Property damage from a dam breach would be about $539 million, affecting 4,357 residents across some 1,995 housing units with 21 surrounding bridges in peril, according to LawnStarter predictors.

But in the same report, researchers at LawnStarter seemingly seek to assuage residents in Tom Miller Dam’s midst: “Damage is largely mitigated due to the relatively low volume of water contained by the Tom Miller Dam,” they wrote. “The dam is responsible for holding 21,000 acre-feet back, which is only 1.8 percent of the volume held back by Mansfield Dam.”


But in terms of Mansfield Dam, the devastation its failure would cause would be exponentially greater, according to LawnStarter researchers. Here’s what the escaped waters’ pathways would look like:

The resulting property loss, human toll and collateral damage a Mansfield Dam break could wreak rivals the worst scenarios of a Hollywood disaster movie script. To wit:

Widespread destruction would be assured given astonishingly massive volumes of unleashed water. Water escaping from the Mansfield Dam would dispel across an expansive area:

Mansfield Dam is located by FM 620 near Lakeway, west of Austin. “It is the only dam meant to hold back floodwaters in the chain, making it incredibly important for Austin and downstream cities,” LawnStarter analysts wrote. “If the dam were to fail it would unleash 1.1 million cubic feet of water per second. This high flow rate would also continue for a substantial amount of time due to the size of Lake Travis (1.1 million acre-feet).”

Analysts noted the projections take into account subsequent failure of Tom Miller Dam given its inability to withstand the surge of floodwaters in the envisioned scenario. “Needless to say, Austin would be heavily affected by a flood of this magnitude, with the potential loss of life in the thousands and the large-scale destruction of Central Austin.”

The sheer destruction by the initial wave of water will be catastrophic, researchers said.
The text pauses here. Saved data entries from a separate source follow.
-- ==== Sys2Proof/Machine/Launch.lean ====
section
/-! DEFINITION. Placement and residency (R292 to R307): what a core has free, the order in which blocks, task cohorts and rotated
blocks are placed, SPAWN and the packing units (R299 to R301), compaction, rotation, the save and restore of a block (R320, R321),
pre-emption (R385), and the end of a grid (R298). -/

namespace Sys2Proof.Machine

/-! ## What a core has (R294) -/

/-- The tiles and barrier slots of a core that are held. -/
def State.heldTiles (s : State) (core : Nat) : Nat := (s.placed core).foldl (fun n b => n + b.2.live.length * b.2.cfg.mtb) 0
def State.heldBar (s : State) (core : Nat) : Nat := (s.placed core).foldl (fun n b => n + if b.2.cfg.bslot then 1 else 0) 0

/-- The allocations of a core: base and size, ascending. -/
def State.allocs (s : State) (core : Nat) : AMap Nat := (s.placed core).foldl (fun m b => if b.2.size = 0 then m else AMap.set m b.2.base b.2.size) []

/-- The lowest free run of `n` bytes from an offset on, before the allocations given. -/
def firstRun (n : Nat) : Nat → AMap Nat → Option Nat
  | o, [] => if o + n ≤ 262144 then some o else none
  | o, a :: r => if o + n ≤ a.1 then some o else firstRun n (Nat.max o (a.1 + a.2)) r

/-- The cohort places of a core that are taken: partition and slot. A block keeps the places it took until it ends or is saved, those of
retired cohorts too (R252). -/
def State.places (s : State) (core : Nat) : List (Nat × Nat) :=
  (s.placed core).flatMap (fun b => b.2.cohs.map (fun c => (c.2.part, c.2.cslot)))

/-- The partition the next cohort goes to: the fewest cohorts, the lowest PART. -/
def pickPart (pl : List (Nat × Nat)) : Nat :=
  let n (p : Nat) : Nat := (pl.filter (fun q => q.1 == p)).length
  [1, 2, 3].foldl (fun m p => if n p < n m then p else m) 0

/-- The lowest free cohort slot of a partition. -/
def pickSlot (pl : List (Nat × Nat)) (p : Nat) : Option Nat := (List.range 8).find? (fun k => !pl.contains (p, k))

/-- Places for `n` more cohorts, in their order. -/
def pickPlaces : Nat → List (Nat × Nat) → Option (List (Nat × Nat))
  | 0, _ => some []
  | n + 1, pl =>
    let p := pickPart pl
    match pickSlot pl p with
    | none => none
    | some k => (pickPlaces n ((p, k) :: pl)).map ((p, k) :: ·)

/-- What a block needs: its threads, the cohorts that hold segments, its cohort places, its scratchpad bytes. -/
structure Need where
  cfg  : BCfg
  nt   : Nat
  ncoh : Nat
  np   : Nat
  size : Nat
deriving DecidableEq, Repr

/-- The sizes of a block of a launch record. -/
def LaunchRec.cfg (l : LaunchRec) : BCfg := ⟨8 * l.vr8, l.tans, l.mtb, l.sb, l.pfb, l.spd, l.bslot == 1, l.dualn⟩

/-- What a block of `nt` threads of a launch record needs. -/
def LaunchRec.need (l : LaunchRec) (nt : Nat) : Need := ⟨l.cfg, nt, cohorts nt, cohorts nt, l.alloc nt⟩

/-- Everything but the scratchpad run is free on a core. -/
def State.roomBut (s : State) (core : Nat) (n : Need) : Bool :=
  decide (s.heldSegs core + n.cfg.segs * n.ncoh ≤ 256) && decide (s.heldTiles core + n.nt * n.cfg.mtb ≤ 4096)
  && decide (s.heldBar core + (if n.cfg.bslot then 1 else 0) ≤ 16) && decide ((s.placed core).length < 16)
  && (pickPlaces n.np (s.places core)).isSome

/-- The core takes work: not fenced, not under self-test (R373); with `any`, self-test is left out of account. -/
def State.coreOpen (s : State) (core : Nat) (any : Bool) : Bool := !(s.core core).fenced && (any || !(s.core core).testing)

/-- A block fits a core now: where its allocation would begin. -/
def State.fits (s : State) (core : Nat) (n : Need) (any : Bool) : Option Nat :=
  if s.coreOpen core any && s.roomBut core n then firstRun n.size 0 (s.allocs core) else none

/-- A block of the need fits an empty core (R293). -/
def Need.fitsEmpty (n : Need) : Bool :=
  decide (n.cfg.segs * n.ncoh ≤ 256) && decide (n.nt * n.cfg.mtb ≤ 4096) && decide (n.size ≤ 262144)

/-- The fitting core with the lowest load of a list, ties to the lower (R295). -/
def State.bestCore (s : State) (cs : List Nat) (n : Need) (any : Bool) : Option Nat :=
  cs.foldl (fun m c => if (s.fits c n any).isNone then m else match m with
    | none => some c
    | some d => if s.heldSegs c < s.heldSegs d then some c else some d) none

/-- The cores of a die, of a cluster of a die. -/
def dieCores (d : Nat) : List Nat := (List.range 256).map (fun c => 256 * d + c)
def clusCores (d c : Nat) : List Nat := (List.range 64).map (fun i => 256 * d + 64 * c + i)

/-- The core on a die: of the preferred cluster first (R295, R296). -/
def State.coreOn (s : State) (d : Nat) (clus : Option Nat) (n : Need) (any : Bool) : Option Nat :=
  match clus.bind (fun c => s.bestCore (clusCores d c) n any) with
  | some c => some c
  | none => s.bestCore (dieCores d) n any

/-- The load of a die. -/
def State.dieLoad (s : State) (d : Nat) : Nat := (dieCores d).foldl (fun n c => n + s.heldSegs c) 0

/-- The dies, by load and index. -/
def State.diesByLoad (s : State) : List Nat :=
  let ins (l : List Nat) (d : Nat) : List Nat :=
    l.takeWhile (fun e => decide (s.dieLoad e ≤ s.dieLoad d)) ++ d :: l.dropWhile (fun e => decide (s.dieLoad e ≤ s.dieLoad d))
  [0, 1, 2, 3].foldl ins []

/-! ## Affinity (R296, R301) -/

/-- The machine once the tables that an affinity address is translated through have been read (R96, R97): errors in them are found. -/
def State.peekCheck (s : State) (unit : Nat) (pasid : BitVec 20) (va : W64) : State :=
  let e := (s.pasidEntry pasid).2
  match s.physAddr e.2.toNat with
  | some base => if e.1.getLsbD 0 then s.walkCheck unit pasid va base else s
  | none => s

/-- Where a virtual address lies, with no permission asked and no A bit set; a table that cannot be read gives no place. -/
def State.peek (s0 : State) (unit : Nat) (pasid : BitVec 20) (va : W64) : Option Nat :=
  if va.extractLsb' 55 9 ≠ 0#9 then none
  else
    let s := s0.peekCheck unit pasid va
    let q := s.pasidEntry pasid
    let root := q.2.2
    if !q.2.1.getLsbD 0 || root.extractLsb' 0 16 != 0#16 || root.extractLsb' 52 12 != 0#12 then none
    else
      match s.physAddr root.toNat with
      | none => none
      | some base => match walkLevels s unit pasid va base 2 [] with
        | .error _ => none
        | .ok (_, e, lv, _) => s.physAddr (leafAddr e va lv)

/-- The die and cluster an affinity address prefers: those of its HBM4E stack and channel. -/
def State.affHome (s : State) (pasid : BitVec 20) (va : W64) : Option (Nat × Nat) :=
  ((s.peek ioUnit pasid va).bind hbmPlace).map (fun p => (p.1, (p.2.1 % 2 * 32 + p.2.2) / 16))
Depending on the size of the breach, a wall of water would be blasted out at speeds in excess of 1,000 miles per hour, and could still be traveling at 50 miles per hour by the time it reaches Austin, according to the research.

Thankfully, those are imagined scenarios even while rooted in actual available data. Which is not to say breaches haven’t happened in the past. Austin was twice flooded twice in the early part of the last century as a result of dam failures. “Early dam projects had trouble trying to control the mighty Colorado and actually left the city impoverished for years afterwards,” LawnStarter researchers wrote “It took federal funds and the founding of the Lower Colorado River Authority (LCRA) to build the current system of dams that protect Austin.”

Despite their flood-induced swollen state the dams are holding tight. To alleviate their burden, Lower Colorado River Authority officials have diligently been releasing water piecemeal by opening floodgates piecemeal toward mitigating over-capacity. With their considerable expertise, massive collective doses of hope and no small measure of prayer, those imagined LawnStarter scenarios will never come to pass.


Ironically, LCRA was in the midst of replacing the original floodgates on Tom Miller Dam before this week’s flooding as part of a project “…to help ensure the dam operates reliably and safely for generations to come,” officials wrote on their website. The $9.9 million project continues LCRA’s investment in the dam and marks the dam’s second extensive renovation since it was completed in 1940, LCRA officials explained.

During the 18-month project, plans called for the nine floodgates to be removed one at a time and replaced with newly constructed, custom-made floodgates as part of work that began in August 2018. “Tom Miller Dam will remain capable of responding to floods and water supply needs throughout the project,” LCRA officials wrote. For residents with questions about the project, officials direct them to: AskLCRA@lcra.org.

Located on the Colorado River within the city limits of Austin, Tom Miller Dam impounds Lake Austin, with its downstream side is the beginning of Lady Bird Lake. Aided by fund from the Public Works Adminstration, the city built the dam for flood control purposes and for generating hydroelectric power. It’s named after Robert Thomas Miller, a former Austin mayor.

The dam began operating in 1940, and is located where two previous dams once stood. Both of those previous dams were destroyed during major floods.


Formerly known as Marshall Ford Dam, the Mansfield Dam is located across a canyon at Marshall Ford on the Colorado River, 13 miles northwest of Austin. Its groundbreaking ceremony took place on Feb. 19, 1937, with U.S. Secretary of the Interior Harold L. Ickes in attendance. The project was a collaborative effort among the LCRA and the U.S. Bureau of Reclamation, with partial funding coming from the Public Works Administration. Construction of the dam was completed in 1941.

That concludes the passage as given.